━━ Source data ━━
-- ==== Sys2Proof/Machine/State.lean ====
section
/-!
DEFINITION. Machine/State.lean: the state of the block as plain data: its datum counters, every configuration register
(one sparse store keyed by the offset in the configuration window), the bulk memories, and the queues, buffers, tables
and timers that the spec gives its parts and that no register shows; the reasons a step can stop; the state at reset.
-/
namespace Sys2Proof.Machine

/-! ### Stations (R51 to R65, R84, R92) -/

/-- A best-effort flit held in an input buffer: the datum of its BW cycle, for a head the output port and output VC
decoded at BW (R62, R63), and whether it is held under R84. -/
structure BFlit where
  f : Flit
  bw : Nat
  out : Nat := 0
  ovc : Nat := 0
  held : Bool := false
  deriving DecidableEq, Repr

/-- One virtual channel buffer of a station input (R52). -/
structure InVc where
  buf : List BFlit := []
  /-- Output port and output VC granted to the packet at the front (R57). -/
  grant : Option (Nat × Nat) := none
  /-- Datum of that grant. -/
  grantAt : Nat := 0
  /-- The grant was parked: the head may go through SA in the cycle of its VA (R61). -/
  parked : Bool := false
  /-- The packet now arriving is absorbed into the bittern sink (R62, R84, R41); the header to answer, if any. -/
  absorb : Option (Option Hdr) := none
  /-- A packet's head has arrived on this VC and its TAIL has not (R42). -/
  opened : Bool := false
  /-- The rest of the packet at the front is discarded until its TAIL (R42 step 3). -/
  cut : Bool := false
  deriving DecidableEq, Repr

/-- One output virtual channel: its holder (input port, input VC), the class of the packet, whether its head has left,
and, once its TAIL has won SA, the datum from which it is free: that TAIL has passed ST (R57). -/
structure OutVc where
  holder : Option (Nat × Nat) := none
  cls : Nat := 0
  sent : Bool := false
  freeAt : Nat := 0
  /-- Datum + 1 of the latest flit sent for its packet (R313). -/
  sentAt : Nat := 0
  deriving DecidableEq, Repr

/-- One flit of a link, the datum at which it has reached the receiver, and the datum at which it is launched. -/
structure InFlight where
  w : Wire
  due : Nat
  lau : Nat
  deriving DecidableEq, Repr

/-- What a station keeps per port: the link into its input, the credit returns waiting for the output (R53), the
arbitration memories of the output (R58, R59, R61) and of the input (R55), the resynchronisation timers (R42). -/
structure PortSt where
  wire : List InFlight := []
  /-- VCs of slots freed at the input, each with the datum from which the output may carry its return (R53). -/
  credQ : List (Nat × Nat) := []
  lastVa : Nat := 0
  drrCls : Nat := 0
  drrDef : Nat := 0
  lastVc : Nat := 0
  lastOut : Nat := 0
  /-- Datum + 1 of the last cycle in which the input moved a flit through SA. -/
  inUsed : Nat := 0
  /-- Datum + 1 of the last VA and of the last SA of the output, and of the last flit taken at the input: one a cycle. -/
  vaAt : Nat := 0
  saAt : Nat := 0
  rxAt : Nat := 0
  /-- The receive direction found an uncorrectable CECC error and has not yet sent RESYNC. -/
  syncWanted : Bool := false
  /-- Receive direction: datum at which its RESYNC ends. -/
  rxSync : Option Nat := none
  /-- Transmit direction: datum until which it carries no best-effort flits. -/
  txSync : Option Nat := none
  /-- Lanes that failed HARD, whose failure stake has not yet applied at the receiver (R361). -/
  hardWin : Bool := false
  /-- Lanes that failed HARD: never restored (R363). -/
  hard : List Nat := []
  /-- Corrected errors per physical lane in the current window (R359). -/
  sbe : List (Nat × Nat) := []
  /-- Sample phase of each physical lane, in 1/64 UI (R356). -/
  phase : List (Nat × Nat) := []
  /-- Latest measured eye of each lane: width and centre (R357). -/
  eye : List (Nat × (Nat × Nat)) := []
  /-- Datum of the latest phase step of each lane (R356 step 2). -/
  stepAt : List (Nat × Nat) := []
  /-- Consecutive LINK_BIST passes of each failed lane (R363). -/
  passes : List (Nat × Nat) := []
  deriving DecidableEq, Repr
━━━
What to produce: Quote each line of the data above exactly as written.

Written answer:
-- ==== Sys2Proof/Machine/State.lean ====
section
/-!
DEFINITION. Machine/State.lean: the state of the block as plain data: its datum counters, every configuration register
(one sparse store keyed by the offset in the configuration window), the bulk memories, and the queues, buffers, tables
and timers that the spec gives its parts and that no register shows; the reasons a step can stop; the state at reset.
-/
namespace Sys2Proof.Machine

/-! ### Stations (R51 to R65, R84, R92) -/

/-- A best-effort flit held in an input buffer: the datum of its BW cycle, for a head the output port and output VC
decoded at BW (R62, R63), and whether it is held under R84. -/
structure BFlit where
  f : Flit
  bw : Nat
  out : Nat := 0
  ovc : Nat := 0
  held : Bool := false
  deriving DecidableEq, Repr

/-- One virtual channel buffer of a station input (R52). -/
structure InVc where
  buf : List BFlit := []
  /-- Output port and output VC granted to the packet at the front (R57). -/
  grant : Option (Nat × Nat) := none
  /-- Datum of that grant. -/
  grantAt : Nat := 0
  /-- The grant was parked: the head may go through SA in the cycle of its VA (R61). -/
  parked : Bool := false
  /-- The packet now arriving is absorbed into the bittern sink (R62, R84, R41); the header to answer, if any. -/
  absorb : Option (Option Hdr) := none
  /-- A packet's head has arrived on this VC and its TAIL has not (R42). -/
  opened : Bool := false
  /-- The rest of the packet at the front is discarded until its TAIL (R42 step 3). -/
  cut : Bool := false
  deriving DecidableEq, Repr

/-- One output virtual channel: its holder (input port, input VC), the class of the packet, whether its head has left,
and, once its TAIL has won SA, the datum from which it is free: that TAIL has passed ST (R57). -/
structure OutVc where
  holder : Option (Nat × Nat) := none
  cls : Nat := 0
  sent : Bool := false
  freeAt : Nat := 0
  /-- Datum + 1 of the latest flit sent for its packet (R313). -/
  sentAt : Nat := 0
  deriving DecidableEq, Repr

/-- One flit of a link, the datum at which it has reached the receiver, and the datum at which it is launched. -/
structure InFlight where
  w : Wire
  due : Nat
  lau : Nat
  deriving DecidableEq, Repr

/-- What a station keeps per port: the link into its input, the credit returns waiting for the output (R53), the
arbitration memories of the output (R58, R59, R61) and of the input (R55), the resynchronisation timers (R42). -/
structure PortSt where
  wire : List InFlight := []
  /-- VCs of slots freed at the input, each with the datum from which the output may carry its return (R53). -/
  credQ : List (Nat × Nat) := []
  lastVa : Nat := 0
  drrCls : Nat := 0
  drrDef : Nat := 0
  lastVc : Nat := 0
  lastOut : Nat := 0
  /-- Datum + 1 of the last cycle in which the input moved a flit through SA. -/
  inUsed : Nat := 0
  /-- Datum + 1 of the last VA and of the last SA of the output, and of the last flit taken at the input: one a cycle. -/
  vaAt : Nat := 0
  saAt : Nat := 0
  rxAt : Nat := 0
  /-- The receive direction found an uncorrectable CECC error and has not yet sent RESYNC. -/
  syncWanted : Bool := false
  /-- Receive direction: datum at which its RESYNC ends. -/
  rxSync : Option Nat := none
  /-- Transmit direction: datum until which it carries no best-effort flits. -/
  txSync : Option Nat := none
  /-- Lanes that failed HARD, whose failure stake has not yet applied at the receiver (R361). -/
  hardWin : Bool := false
  /-- Lanes that failed HARD: never restored (R363). -/
  hard : List Nat := []
  /-- Corrected errors per physical lane in the current window (R359). -/
  sbe : List (Nat × Nat) := []
  /-- Sample phase of each physical lane, in 1/64 UI (R356). -/
  phase : List (Nat × Nat) := []
  /-- Latest measured eye of each lane: width and centre (R357). -/
  eye : List (Nat × (Nat × Nat)) := []
  /-- Datum of the latest phase step of each lane (R356 step 2). -/
  stepAt : List (Nat × Nat) := []
  /-- Consecutive LINK_BIST passes of each failed lane (R363). -/
  passes : List (Nat × Nat) := []
  deriving DecidableEq, Repr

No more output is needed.